Verse 23.—Many conjectures have been hazarded about the puzzling verse here introduced. Heydenreich has suggested the desperately wild hypothesis that there was a blank piece of the page left after Paul had finished his letter, which was thus filled in, as a postscript, by the Apostle, without reference to the context. Ellicott has supposed that Timothy was given up to certain Essenic or ascetic practices, which were preying on his health, and he was reminded that there was a deeper inward purity than could be secured by water-drinking. Alford suggested that the frequent physical infirmities of Timothy had weakened his nerve for the discharge of his difficult duties, and therefore the Apostle gives the fatherly admonition: No longer drink7 water (exclusively), but use a little wine for thy stomach's sake and thy frequent infirmities.
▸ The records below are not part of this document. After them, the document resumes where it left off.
/-- Settles O28: without INr the register is column 1 of R95. -/
theorem clearComplementValues : Obligations.ClearComplementValues := by
  intro s sez ss sl sz rss eop
  have word (i : Instr) (r : Reg) (rop : AlterOp)
      (h : ∀ s, exec i s = runAlterSkip ⟨r, rop, sez, eop, ss, sl, false, sz, rss⟩ s) := exec_asg h s
  refine ⟨?_, ?_, ?_, ?_, ?_, ?_⟩
  · obtain ⟨t, run, value, other, -, o⟩ := word (.cla sez eop ss sl false sz rss) .A .clear fun _ => rfl
    exact ⟨t, run, value, other .B nofun, o.trans (by simp)⟩
  · obtain ⟨t, run, value, other, -, o⟩ := word (.clb sez eop ss sl false sz rss) .B .clear fun _ => rfl
    exact ⟨t, run, value, other .A nofun, o.trans (by simp)⟩
  · obtain ⟨t, run, value, other, -, o⟩ := word (.cma sez eop ss sl false sz rss) .A .complement fun _ => rfl
    exact ⟨t, run, (congrArg BitVec.toNat value).trans (toNat_complement s.a), other .B nofun, o.trans (by simp)⟩
  · obtain ⟨t, run, value, other, -, o⟩ := word (.cmb sez eop ss sl false sz rss) .B .complement fun _ => rfl
    exact ⟨t, run, (congrArg BitVec.toNat value).trans (toNat_complement s.b), other .A nofun, o.trans (by simp)⟩
  · obtain ⟨t, run, value, other, -, o⟩ := word (.cca sez eop ss sl false sz rss) .A .clearComplement fun _ => rfl
    exact ⟨t, run, congrArg BitVec.toInt value, other .B nofun, o.trans (by simp)⟩
  · obtain ⟨t, run, value, other, -, o⟩ := word (.ccb sez eop ss sl false sz rss) .B .clearComplement fun _ => rfl
    exact ⟨t, run, congrArg BitVec.toInt value, other .A nofun, o.trans (by simp)⟩

/-- Complement and increment is negation (R156). -/
theorem complement_add_one (t : Word) : altered .complement t + 1 = -t := by
  simp only [altered]
  bv_omega

/-- The complement of a negation is one less (R156). -/
theorem complement_neg (t : Word) : altered .complement (-t) = t - 1 := by
  simp only [altered]
  bv_omega

/-- `CMr,INr` sets E at zero and O at the most negative value, which is its own negation (R156). -/
theorem complement_eq_ones_iff (t : Word) : altered .complement t = 0o177777 ↔ t = 0 := by
  simp only [altered]
  bv_omega

theorem complement_eq_largest_iff (t : Word) : altered .complement t = 0o077777 ↔ t = 0o100000 := by
  simp only [altered]
  bv_omega

/-- `CMr,INr` then `CMr`, for either register (R156). -/
theorem negate_then_complement {i j : Instr} {r : Reg}
    (hi : ∀ s, exec i s = runAlterSkip ⟨r, .complement, false, .none, false, false, true, false, false⟩ s)
    (hj : ∀ s, exec j s = runAlterSkip ⟨r, .complement, false, .none, false, false, false, false, false⟩ s) (s : State) :
    ∃ t u, exec i s = .next t ∧ t.reg r = -s.reg r ∧ exec j t = .next u ∧ u.reg r = s.reg r - 1 ∧
      (t.e = true ↔ s.e = true ∨ s.reg r = 0) ∧ (t.o = true ↔ s.o = true ∨ s.reg r = 0o100000) := by
  have set_or {c : Prop} [Decidable c] (b : Bool) : (if c then true else b) = true ↔ b = true ∨ c := by
    by_cases c <;> simp_all
  obtain ⟨t, first, negated, -, e, o⟩ := exec_asg hi s
  obtain ⟨u, second, decremented, -⟩ := exec_asg hj t
  simp only [if_true, true_and, alteredE, complement_add_one, complement_eq_ones_iff, complement_eq_largest_iff]
    at negated e o
  refine ⟨t, u, first, negated, second, ?_, by rw [e, set_or], by rw [o, set_or]⟩
  rw [← complement_neg, ← negated]
  exact decremented

/-- Settles O29: the two sequences are the one of `negate_then_complement`, on A and on B. -/
theorem negateAndDecrement : Obligations.NegateAndDecrement := fun s =>
  ⟨negate_then_complement (r := .A) (fun _ => rfl) (fun _ => rfl) s,
    negate_then_complement (r := .B) (fun _ => rfl) (fun _ => rfl) s⟩

end Sys2Proof.Machine
end

section
/-! PROOFS. The operands: the direct address, and the chain of indirect words, which ends within as many words as there
are addresses or never. -/

namespace Sys2Proof.Machine

open Sys2Proof.Statement

theorem page_toNat (a : Addr) : (page a).toNat = a.toNat / 1024 := by
  simp only [page, BitVec.extractLsb'_toNat, Nat.shiftRight_eq_div_pow]
  omega

/-- The page above, the ten bits of the word below. -/
theorem directAddr_toNat (x : MemRef) (fa : Addr) :
    (directAddr x fa).toNat = (if x.cur then page fa else 0#5).toNat * 1024 + x.m.toNat := by
  rw [directAddr, BitVec.toNat_append, ← Nat.shiftLeft_add_eq_or_of_lt x.m.isLt, Nat.shiftLeft_eq]

/-- Settles O30. -/
theorem directAddressPage : Obligations.DirectAddressPage := by
  intro x fa
  rw [directAddr_toNat]
  refine ⟨fun zero => by simp [zero], fun current => ?_⟩
  rw [if_pos current, page_toNat]

/-! ## The chain of indirect words -/

section
variable {s : State} {a b : Addr}

/-- One more word at the end of the chain. -/
theorem chainAddr_succ (n : Nat) : chainAddr s a (n + 1) = (chainAddr s a n).bind (chainAddr s · 1) := by
  rw [chainAddr]
  cases chainAddr s a n <;> rfl

/-- The chain from the address reached at a level. -/
theorem chainAddr_add (m n : Nat) : chainAddr s a (m + n) = (chainAddr s a m).bind (chainAddr s · n) := by
  induction n with
  | zero => cases chainAddr s a m <;> simp [chainAddr]
  | succ n ih =>
    rw [← Nat.add_assoc, chainAddr_succ, ih, Option.bind_assoc]
    exact congrArg _ (funext fun b => (chainAddr_succ n).symm)

theorem chainAddr_add_of_eq {m : Nat} (h : chainAddr s a m = some b) (n : Nat) :
    chainAddr s a (m + n) = chainAddr s b n := by rw [chainAddr_add, h, Option.bind_some]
The attempt to shew that oοἶνος (the yayin of the Old Testament) is not intoxicating beverage has utterly failed, and the numberless injunctions and warnings against excess shew that the use of wine was not condemned per se. The introduction of the clause in this solemn argument is not without difficulty; but it is, at any rate, a piece of advice that could not have been invented for the Apostle in the midst of the second century. Our Lord gave some technical and detailed advice to his Apostles on the night of his Passion; and here Paul lays down the simple principle that attention to physical health is not only Christian and rational, but imperative, when serious demands are likely to be made on temper, nerve, and strength. Then, widening his reference and strengthening his special injunction by a broad principle, he adds,—

Verses 24, 25.—The sins of certain persons are openly manifest,8 going beforehand (leading on) to judgment, i.e. the judgment of God entrusted to the Son of Man. Such are asking publicly, and before the time, for condemnation, and about these there can be no doubtful hesitation. Universal conscience will affirm the " rebuke before all" which it may be Timothy's painful duty to pronounce In the case of others, the sins rather follow after the sinner, crying for vengeance. To discern these effects, these proofs of inward and concealed sins, will require more skill and penetration of character.

In like manner, the good works of some are openly manifest: virtue, sacrifice, holy principle, true beneficence will come forth from their obscurity. Such light must illumine the darkness of this world. It is its law to shine. Those whose goodness cannot be discovered, whose Christian holiness cannot be discriminated from worldly prudence, and whose life is not revealed by either its luminousness or fragrance, are not fitted for high service in the Church; and, moreover, those good works which are otherwise, i.e. which make no startling call for recognition, cannot, and will not, be ultimately hidden. "Fear not," said Christ; "there is nothing hidden which shall not be revealed." Real excellence will sooner or later stand revealed. "We must all appear before the judgment seat of Christ."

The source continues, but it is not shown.